Records from a dataset:
————————

-- ==== Sys2Proof/Machine/Init.lean ====
section
/-! DEFINITION. Device initialization, INIT (45_init.md R270–R279). -/

namespace Sys2Proof.Machine

/-- (a) Blank, enter dot-correction mode, shift and latch the dot correction, leave the mode (R272, R273). -/
def writeDotCorrection (s : State) : State :=
  ((((s.driveBlank true).driveMode true).shiftBits (dcStream s.cfg)).emit [.latch]).driveMode false

/-- (b) Shift and latch a frame of zeros, then one extra clock pulse (R275, R276). -/
def seedGrayscale (s : State) : State :=
  (s.shiftBits (List.replicate s.cfg.frameBits false)).emit [.latch, .extraClock]

/-- (c) Enable the timing source (R277). -/
def arm (s : State) : State := { s with armed := true }

/-- INIT (R270). -/
def execInit (s : State) : Host.Outcome State Fault Refusal :=
  if s.armed then .next (s.raiseFault .reinit false)
  else .next (arm (seedGrayscale (writeDotCorrection s)))

end Sys2Proof.Machine
end

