-- ==== Sys2Proof/Machine/Packer.lean ====
section
/-! DEFINITION. SETB (41_packer.md R167). -/

namespace Sys2Proof.Machine

/-- SETB where it is accepted, in the fade variant: TARGET only. -/
def setTarget (s : State) (l : Nat) (v : Level) : State := { s with target := s.target.set l v }

/-- SETB where it is accepted, in the direct variant: the write buffer only, at the channel's physical position. -/
def packChannel (s : State) (x : Nat) (v : Level) : State := { s with wb := pack s.wb (mapChannel s.cfg x) v }

/-- SETB ch, val (41_packer.md R167). -/
def execSetb (ch : BitVec 12) (val : BitVec 16) (s : State) : Host.Outcome State Fault Refusal :=
  if s.armed = false then .next (s.raiseFault .notInitialized false)
  else if s.cfg.fadeEnabled then .next (setTarget s (channelOperand s.cfg ch) (brightnessOperand val))
  else .next (packChannel s ch.toNat (brightnessOperand val))

end Sys2Proof.Machine
end

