-- ==== Sys2Proof/Machine/Step.lean ====
section
/-! DEFINITION. One step: the next delivery on the command port or the tick port, as one atomic transition
(20_memory.md R80). Where neither port has a delivery, nothing happens (70_reset_and_hazards.md R341). -/

namespace Sys2Proof.Machine

/-- One step of the block. -/
def step (s : State) : Host.Outcome State Fault Refusal :=
  match s.inputs with
  | [] => .next s
  | .command w :: rest => commandTurn w (s.take rest)
  | .tick w :: rest => tickTurn w (s.take rest)

/-- `s` with a word of the opcode table as the next delivery (notes/assumptions/6.md). A word is 32 bits
(30_encoding.md R101), so `nbits` has nothing to add to `w`. -/
def State.withFetchWord (s : State) (_nbits w : Nat) : State := s.deliverWord (BitVec.ofNat 32 w)

end Sys2Proof.Machine
end

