-- ==== Sys2Proof/Machine/Chain.lean ====
section
/-! DEFINITION. The LED chip chain that the signal port drives (60_exceptions.md R312–R316): the block's ENVIRONMENT,
"not part of the block", read by no definition of the block. It says what the LEDs show for a given OUT
(notes/assumptions/10.md). -/

namespace Sys2Proof.Machine

/-- The chain: one grayscale shift register and one dot-correction shift register through all devices, with their
latches, and the levels of the two level pins (R312–R314). Bit 0 of a register is its far end. -/
structure Chain where
  /-- N (R312). -/
  devices : Nat
  /-- SR[0 .. 192N−1] (R313). -/
  gsShift : List Bool
  /-- GL (R314). -/
  gsLatch : List Bool
  /-- The dot-correction shift register (R314). -/
  dcShift : List Bool
  /-- The dot-correction latch (R314). -/
  dcLatch : List Bool
  /-- The level of BLANK (R314). -/
  blank : Bool
  /-- The level of VPRG (R313, R314). -/
  vprg : Bool
  deriving DecidableEq, Repr

/-- The registers have the chain's widths (R313, R314). What they hold at power-up is not stated, and any contents
will do. -/
def Chain.wf (h : Chain) : Bool :=
  decide (h.gsShift.length = 192 * h.devices) && decide (h.gsLatch.length = 192 * h.devices) &&
    decide (h.dcShift.length = 96 * h.devices) && decide (h.dcLatch.length = 96 * h.devices)

/-- One shift: `SR[k] <- SR[k+1]`, and the new bit enters at the block's end (R313). -/
def shiftIn (reg : List Bool) (b : Bool) : List Bool := reg.drop 1 ++ [b]

/-- One SCLK pulse with SIN = b: the register that VPRG selects shifts (R313, R314). -/
def Chain.clock (h : Chain) (b : Bool) : Chain :=
  if h.vprg then { h with dcShift := shiftIn h.dcShift b } else { h with gsShift := shiftIn h.gsShift b }

/-- One XLAT pulse: the register that VPRG selects is copied into its latch (R314). -/
def Chain.latchPulse (h : Chain) : Chain :=
  if h.vprg then { h with dcLatch := h.dcShift } else { h with gsLatch := h.gsShift }

/-- What one event of the signal port does to the chain (R35, R313, R314). -/
def Chain.observe (h : Chain) (e : OutEvent) : Chain :=
  match e with
  | .blank v => { h with blank := v }
  | .mode v => { h with vprg := v }
  | .bit b => h.clock b
  | .latch => h.latchPulse
  | .extraClock => h.clock false

/-- The chain after a trace of the signal port. -/
def Chain.watch (h : Chain) (es : List OutEvent) : Chain := es.foldl Chain.observe h

/-- Which 12-bit group of the stream ends up at output `o` of device `d` of `n`: stream bits 192m … 192m+191 sit in
device n−1−m, and the first-shifted group of a device drives output 15 (R313). -/
def chainGroup (n d o : Nat) : Nat := 16 * (n - 1 - d) + (15 - o)

/-- The number that bits spell, most significant first. -/
def natOfBits (bs : List Bool) : Nat := bs.foldl (fun a b => 2 * a + b.toNat) 0

/-- The latched grayscale value of output `o` of device `d` (R313, R314). -/
def Chain.grayscale (h : Chain) (d o : Nat) : Level :=
  BitVec.ofNat 12 (natOfBits ((h.gsLatch.drop (12 * chainGroup h.devices d o)).take 12))

/-- What output `o` of device `d` shows: off while BLANK is 1, whatever is latched (R314). -/
def Chain.shows (h : Chain) (d o : Nat) : Level := if h.blank then 0#12 else h.grayscale d o

end Sys2Proof.Machine
end

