-- ==== Sys2Proof/Safety.lean ====
section
/-! DEFINITION. What the spec says of every state between steps, in the terms the claims use: the form of the state, the
spec's whole-block invariants, and what a run leaves on the signal port. -/

namespace Sys2Proof.Machine

/-- The form of a state: both buffers canonical with addresses 0 … B−1 (20_memory.md R70), T fade registers of each
kind (10_state.md R42), and no fault code that R47 excludes. -/
def State.wf (s : State) : Bool :=
  Memory.wf s.cfg.bufferBytes s.wb && Memory.wf s.cfg.bufferBytes s.tb &&
    decide (s.target.length = s.cfg.channels) && decide (s.actual.length = s.cfg.channels) &&
    decide (s.faultCause.toNat ≤ 4)

/-- In the fade variant the write buffer holds ACTUAL, channel by channel (10_state.md R50). -/
abbrev State.mirrorsActual (s : State) : Prop :=
  s.cfg.fadeEnabled = true →
    ∀ l < s.cfg.channels, unpack s.wb (mapChannel s.cfg l) = levelAt s.actual l

/-- In the direct variant TARGET and ACTUAL stay 0 (10_state.md R42). -/
abbrev State.fadeUnused (s : State) : Prop :=
  s.cfg.fadeEnabled = false →
    s.target = List.replicate s.cfg.channels 0#12 ∧ s.actual = List.replicate s.cfg.channels 0#12

/-- Before INIT everything but FAULT_CAUSE and RESP is as reset left it (70_reset_and_hazards.md R341,
45_init.md R278). -/
abbrev State.quietBeforeInit (s : State) : Prop :=
  s.armed = false →
    s = { State.resetWith s.cfg with faultCause := s.faultCause, resp := s.resp, inputs := s.inputs }

/-- The level a trace leaves on BLANK_PIN: that of its last `Blank` event, or the reset level (10_state.md R36). -/
def blankLevel (es : List OutEvent) : Bool :=
  es.foldl (fun v e => match e with | .blank b => b | _ => v) true

/-- The level a trace leaves on VPRG_PIN: that of its last `Mode` event, or the reset level (10_state.md R36). -/
def modeLevel (es : List OutEvent) : Bool :=
  es.foldl (fun v e => match e with | .mode b => b | _ => v) false

/-- The level pins hold what the last `Blank` and `Mode` events gave them (10_state.md R36). -/
abbrev State.pinsFollowOut (s : State) : Prop := s.blankPin = blankLevel s.out ∧ s.vprgPin = modeLevel s.out

/-- Follow a trace with `k` `Bit` events counted since the last `Latch`: `none` once a `Latch` comes after another
number of them than `n` (43_output_handler.md R217). -/
def scanFrames (n k : Nat) (es : List OutEvent) : Option Nat :=
  match es with
  | [] => some k
  | .bit _ :: rest => scanFrames n (k + 1) rest
  | .latch :: rest => if k = n then scanFrames n 0 rest else none
  | .blank _ :: rest => scanFrames n k rest
  | .mode _ :: rest => scanFrames n k rest
  | .extraClock :: rest => scanFrames n k rest

/-- The number of events of an accepted INIT, 6 + 288 × N (45_init.md R279). -/
def initEventCount (c : Config) : Nat := 6 + 288 * c.deviceCount

/-- After INIT, every `Latch` commits exactly one whole frame of 192 × N bits, and the chain holds an unlatched one
exactly while AWAIT_LATCH = 1 (43_output_handler.md R217, 10_state.md R41). -/
abbrev State.latchesWholeFrames (s : State) : Prop :=
  s.armed = true →
    initEventCount s.cfg ≤ s.out.length ∧
      scanFrames s.cfg.frameBits 0 (s.out.drop (initEventCount s.cfg)) =
        some (if s.awaitLatch then s.cfg.frameBits else 0)

/-- What the chain shows for the state's trace, starting from a chain `h` with the pins at their reset levels. -/
def State.display (s : State) (h : Chain) : Chain := { h with blank := true, vprg := false }.watch s.out

/-- The outcome with FAULT_CAUSE left out of the state, for comparing runs that differ in it only
(60_exceptions.md R306). -/
def forgetFault (o : Host.Outcome State Fault Refusal) : Host.Outcome State Fault Refusal :=
  match o with
  | .next s => .next { s with faultCause := 0#4 }
  | .fault r => .fault r
  | .refused r => .refused r

/-- The host has not misused the interface so far: the premise of a claim about a run (60_exceptions.md R306). -/
abbrev State.hostBehaved (s : State) : Prop := s.faultCause = 0#4

/-- The states a block built with `c` can be in: those that steps lead to from reset, whatever the two ports deliver
(10_state.md R61, 60_exceptions.md R321), with the reset input asserted at any time between steps
(70_reset_and_hazards.md R340). -/
inductive Reachable (c : Config) : State → Prop
  | reset (inputs : List PortEvent) : Reachable c { State.resetWith c with inputs := inputs }
  | step {s t : State} (h : Reachable c s) (e : step s = .next t) : Reachable c t
  | powerUp {s : State} (h : Reachable c s) : Reachable c s.powerUp

end Sys2Proof.Machine
end

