-- ==== Sys2Proof/Laws/PerInstr.lean ====
section
/-! SUPPORT. Laws said once per operation: an operation's word carries its own opcode. -/

namespace Sys2Proof

/-- The opcode field of a word built from an opcode and 28 further bits is that opcode. -/
theorem opcodeField_append (op : BitVec 4) (x : BitVec 28) : opcodeField (op ++ x) = op := by
  rw [← BitVec.toNat_inj]
  have := x.isLt
  simp only [opcodeField, BitVec.extractLsb'_toNat, BitVec.toNat_append, Nat.shiftLeft_eq]
  rw [← Nat.shiftLeft_eq, ← Nat.shiftLeft_add_eq_or_of_lt this, Nat.shiftLeft_eq, Nat.shiftRight_eq_div_pow]
  have := op.isLt
  omega

end Sys2Proof

namespace Sys2Proof.Laws

/-- The word of an operation has the operation's opcode in bits [31:28] (30_encoding.md R101, R105–R109). -/
def OpcodeField.Statement (i : Instr) : Prop := opcodeField (encode i) = i.opcode

theorem OpcodeField.init : OpcodeField.Statement .init := opcodeField_append _ _

theorem OpcodeField.setb (ch : BitVec 12) (val : BitVec 16) : OpcodeField.Statement (.setb ch val) := by
  have h : encode (.setb ch val) = Instr.opcode (.setb ch val) ++ (ch ++ val) := BitVec.append_assoc ..
  unfold OpcodeField.Statement
  rw [h]
  exact opcodeField_append _ _

theorem OpcodeField.setf (on off : BitVec 12) : OpcodeField.Statement (.setf on off) := by
  have h : encode (.setf on off) = (0x3#4 ++ 0#4 ++ on ++ off : BitVec 32) := rfl
  unfold OpcodeField.Statement opcodeField
  rw [h]
  show _ = 0x3#4
  refine BitVec.eq_of_getLsbD_eq fun k hk => ?_
  rw [BitVec.getLsbD_extractLsb', BitVec.getLsbD_append, BitVec.getLsbD_append, if_neg (by omega), if_neg (by omega)]
  interval_cases k <;> rfl

theorem OpcodeField.req : OpcodeField.Statement .req := opcodeField_append _ _

theorem OpcodeField.tick : OpcodeField.Statement .tick := opcodeField_append _ _

end Sys2Proof.Laws
end

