theorem setTarget_wf {s : State} (hs : s.wf = true) (l : Nat) (v : Level) : (setTarget s l v).wf = true := by
  obtain ⟨hwb, htb, htarget, hactual, hcause⟩ := s.wf_iff.1 hs
  exact (State.wf_iff _).2 ⟨hwb, htb, by simpa using htarget, hactual, hcause⟩

theorem packChannel_wf {s : State} (hs : s.wf = true) (x : Nat) (v : Level) : (packChannel s x v).wf = true := by
  obtain ⟨hwb, htb, htarget, hactual, hcause⟩ := s.wf_iff.1 hs
  exact (State.wf_iff _).2 ⟨pack_wf hwb (mapChannel_lt _ x) v, htb, htarget, hactual, hcause⟩

theorem coordinatorUpdate_wf {s : State} (hs : s.wf = true) : (coordinatorUpdate s).1.wf = true := by
  obtain ⟨-, h⟩ | ⟨-, h⟩ := coordinatorUpdate_cases s
  · rwa [h]
  · obtain ⟨hwb, -, htarget, hactual, hcause⟩ := s.wf_iff.1 hs
    rw [h]
    exact (State.wf_iff _).2 ⟨hwb, hwb, htarget, hactual, hcause⟩

/-- The fade step keeps the form: the loop does, and a queued frame is the loop's write buffer. -/
theorem outputHandler_wf {s : State} (hs : s.wf = true) (ha : s.armed = true) : (outputHandler s).wf = true := by
  cases hf : s.cfg.fadeEnabled with
  | false =>
    rw [outputHandler_of_direct hf]
    exact hs
  | true =>
    have hloop := fadeAll_fadedFrom hs
    obtain ⟨-, htb, htarget, -, hcause⟩ := s.wf_iff.1 hs
    have hqueued : (fadeStep s).tb.wf s.cfg.bufferBytes = true := by
      rw [fadeStep_tb]
      split_ifs
      · exact hloop.wb_wf
      · exact htb
    rw [outputHandler_of_fadeEnabled hs ha hf, State.wf_iff, fadeStep_wb, fadeStep_actual]
    exact ⟨hloop.wb_wf, hqueued, htarget, hloop.actual_length, hcause⟩

theorem Effect.wf {s t : State} {e : PortEvent} (h : Effect s e t) (hs : s.wf = true) : t.wf = true := by
  cases h with
  | passed => exact hs
  | recorded c => exact raiseFault_wf hs c _
  | initAccepted => rwa [acceptedInit_eq]
  | targeted _ _ _ ch v => exact setTarget_wf hs _ v
  | packed _ _ _ x v => exact packChannel_wf hs x v
  | rated => exact hs
  | requested => exact coordinatorUpdate_wf hs
  | ticked ha => exact outputHandler_wf hs ha

/-- Settles O49: the deliveries are no part of the form, and every effect keeps it. -/
theorem stepKeepsForm : Obligations.StepKeepsForm :=
  fun _ _ hs hstep => step_keeps (P := fun s => s.wf = true) (fun _ _ h => h) (fun _ _ _ hs h => h.wf hs) hs hstep

/-! ### The write buffer and ACTUAL -/

/-- The loop writes a channel's new level to both places or to neither (44_fade.md R247). -/
theorem outputHandler_mirrorsActual {s : State} (hs : s.wf = true) (ha : s.armed = true) (h : s.mirrorsActual) :
    (outputHandler s).mirrorsActual := by
  intro hf l hl
  rw [outputHandler_cfg] at hf hl ⊢
  rw [outputHandler_of_fadeEnabled hs ha hf, fadeStep_wb, fadeStep_actual, (fadeAll_fadedFrom hs).channel l hl]
  split_ifs with hsame
  · rw [h hf l hl, hsame]
  · rfl

theorem Effect.mirrorsActual {s t : State} {e : PortEvent} (h : Effect s e t) (hs : s.wf = true)
    (hm : s.mirrorsActual) : t.mirrorsActual := by
  cases h with
  | passed => exact hm
  | recorded => exact hm
  | initAccepted => rwa [acceptedInit_eq]
  | targeted => exact hm
  | packed _ _ hf => exact fun hfade => absurd (hf.symm.trans hfade) Bool.false_ne_true
  | rated => exact hm
  | requested => rwa [coordinatorUpdate_eq]
  | ticked ha => exact outputHandler_mirrorsActual hs ha hm

/-- Settles O50: in the fade variant only the fade loop writes the write buffer, and SETB does not (41_packer.md R167). -/
theorem stepKeepsMirror : Obligations.StepKeepsMirror := by
  intro s t hs hm hstep
  refine (step_keeps (P := fun s => s.wf = true ∧ s.mirrorsActual) (fun _ _ h => h) ?_ ⟨hs, hm⟩ hstep).2
  rintro u e v ⟨hu, hmu⟩ heff
  exact ⟨heff.wf hu, heff.mirrorsActual hu hmu⟩

end Sys2Proof.Machine
end

section
/-! The traces and the level pins: what a step adds to them (10_state.md R35, R36, R46), and that every frame latched
after INIT is a whole one (43_output_handler.md R217). -/

namespace Sys2Proof.Machine

/-! ### What never goes back -/

/-- An effect keeps the parameters, adds to the traces, and leaves the block armed where it is armed. -/
theorem Effect.grows {s t : State} {e : PortEvent} (h : Effect s e t) :
    t.cfg = s.cfg ∧ s.out <+: t.out ∧ s.resp <+: t.resp ∧ (s.armed = true → t.armed = true) := by
  cases h with
  | passed => simp
  | @recorded _ _ answers => cases answers <;> simp
  | initAccepted => simp [acceptedInit_eq]
  | targeted => simp
  | packed => simp
  | rated => simp
  | requested => obtain ⟨-, h⟩ | ⟨-, h⟩ := coordinatorUpdate_cases s <;> simp [h]
  | ticked => simp [outputHandler_eq]

/-- Settles O56: taking a delivery touches none of the four. -/
theorem tracesOnlyGrow : Obligations.TracesOnlyGrow := by
  intro s t hstep
  obtain ⟨-, rfl⟩ | ⟨e, rest, -, heff⟩ := step_effect hstep
  · simp
  · exact heff.grows

/-! ### The level pins -/

/-- Bits move no pin, so a trace's pin levels stay where they are. -/
theorem blankLevel_append_bits (es : List OutEvent) (bs : List Bool) :
    blankLevel (es ++ bs.map .bit) = blankLevel es := by
  simp [blankLevel, List.foldl_map]

theorem modeLevel_append_bits (es : List OutEvent) (bs : List Bool) :
    modeLevel (es ++ bs.map .bit) = modeLevel es := by
  simp [modeLevel, List.foldl_map]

————————

## What to produce:
List every line above that contains the word "devices".

## Response area:
/-- The chain: one grayscale shift register and one dot-correction shift register through all devices, with their
  devices : Nat
  decide (h.gsShift.length = 192 * h.devices) && decide (h.gsLatch.length = 192 * h.devices) &&
    decide (h.dcShift.length = 96 * h.devices) && decide (h.dcLatch.length = 96 * h.devices)
  BitVec.ofNat 12 (natOfBits ((h.gsLatch.drop (12 * chainGroup h.devices d o)).take 12))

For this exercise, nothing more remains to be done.